Why California’s jobs engine has remained resilient for 50 years

Michael Bernick
Counsel with the international law firm of Duane Morris LLP, a Milken Institute Fellow and former Director of the California Employment Development Department

Labor Day 2017 finds California in the midst of an employment boom that has lasted more than seven years. Since February 2010, the state has gained nearly 2.6 million jobs. How long will this boom last?

As we look over the ups and downs of employment in our state since World War II, we find a tremendous resilience in the face of ongoing job losses through automation, deindustrialization, defense and aerospace cuts, and dot.com busts. Though numerous factors are responsible for this resilience, on this Labor Day we might single out the state’s entrepreneurial culture and ability to bring more and more Californians as stakeholders into the free-market economy.

Let’s start with the numbers. Since World War II, California has had four lengthy periods of employment growth, including the current one now in its 89th month. The longest period occurred in the 1960s, totaling 113 months, and there were growth periods of 91 months in the 1980s and 92 months in the 1990s.

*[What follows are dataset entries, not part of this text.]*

-- ==== Sys2Proof/Word.lean ====
section
/-! DEFINITION. The words of the block: the sizes of the ports and of a data item (spec 00_scope.md R5, R7).
All values are unsigned bit vectors; nothing is ever sign-extended (R7, R90). -/

namespace Sys2Proof

/-- One 8-bit data item or character code (R5, R100). -/
abbrev Byte := BitVec 8

/-- A 32-bit value: a command's `arg`, and the storage of `REG`, `POLY`, `INIT`, `XOROUT`, `RPOLY` (R5, R40). -/
abbrev Word := BitVec 32

/-- A command word, 40 bits (R40). -/
abbrev CmdWord := BitVec 40

/-- The `data` field of a response, 64 bits (R41). -/
abbrev RspData := BitVec 64

/-- A whole response word, 76 bits (R41). -/
abbrev RspWord := BitVec 76

/-- A text: a sequence of 8-bit character codes, leftmost first (R7, R100). -/
abbrev Text := List Byte

end Sys2Proof
end

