-- ==== Sys2Proof/Machine/Reflector.lean ====
section
/-! DEFINITION. The Bit Reflector (spec 41_reflector.md): the function `Reflect` and the three commands `REFL8`,
`REFL16`, `REFL32`. The unit holds no state (R10). -/

namespace Sys2Proof.Machine

open Sys2Proof

/-- The sum over the bits `i < k` of `v[i] * 2^(n-1-i)` (R70). -/
def reflectBelow (v : Word) (n : Nat) : Nat → Word
  | 0 => 0
  | k + 1 =>
    if v.getLsbD k then reflectBelow v n k ||| (1 : Word) <<< (n - 1 - k) else reflectBelow v n k

/-- `Reflect(v, w)`: bit `w-1-i` of the result is bit `i` of `v`, for every `i < w`; all other bits are clear (R70,
90_conflicts.md C5). -/
def reflect (v : Word) (w : Width) : Word := reflectBelow v w.bits w.bits

/-- `REFL8 v` (R72). -/
def execRefl8 (value : BitVec 8) (s : State) : Host.Outcome State Fault Refusal :=
  answer 1 (zext64 (reflect (value.setWidth 32) .w8)) s

/-- `REFL16 v` (R73). -/
def execRefl16 (value : BitVec 16) (s : State) : Host.Outcome State Fault Refusal :=
  answer 2 (zext64 (reflect (value.setWidth 32) .w16)) s

/-- `REFL32 v` (R74). -/
def execRefl32 (value : BitVec 32) (s : State) : Host.Outcome State Fault Refusal :=
  answer 4 (zext64 (reflect value .w32)) s

end Sys2Proof.Machine
end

In each of these growth periods, the job losses, when they came, started slowly and were largely unanticipated — no dramatic event triggered them. In June, California saw a loss of 3,200 jobs, and California economists expected that we could be entering a period of job contraction. But in July, the economy rebounded with an addition of 82,600 jobs — a third of the jobs added nationwide. We’ll know better in the next two to three months as new job numbers come in but, based on the previous post-World War II expansions, this expansion could well continue for some time.

Will this hold true for a changing economy? A number of prominent entrepreneurs in 2017, including Elon Musk, Mark Zuckerberg, Richard Branson and Stewart Butterfield have raised the specter of technology eliminating jobs (and the accompanying role of a universal basic income to offset those job losses). That automation and technology will lead to high unemployment is by no means a new concern in California. Throughout all of the state’s growth periods, policymakers and commentators in the state have warned of large-scale job losses.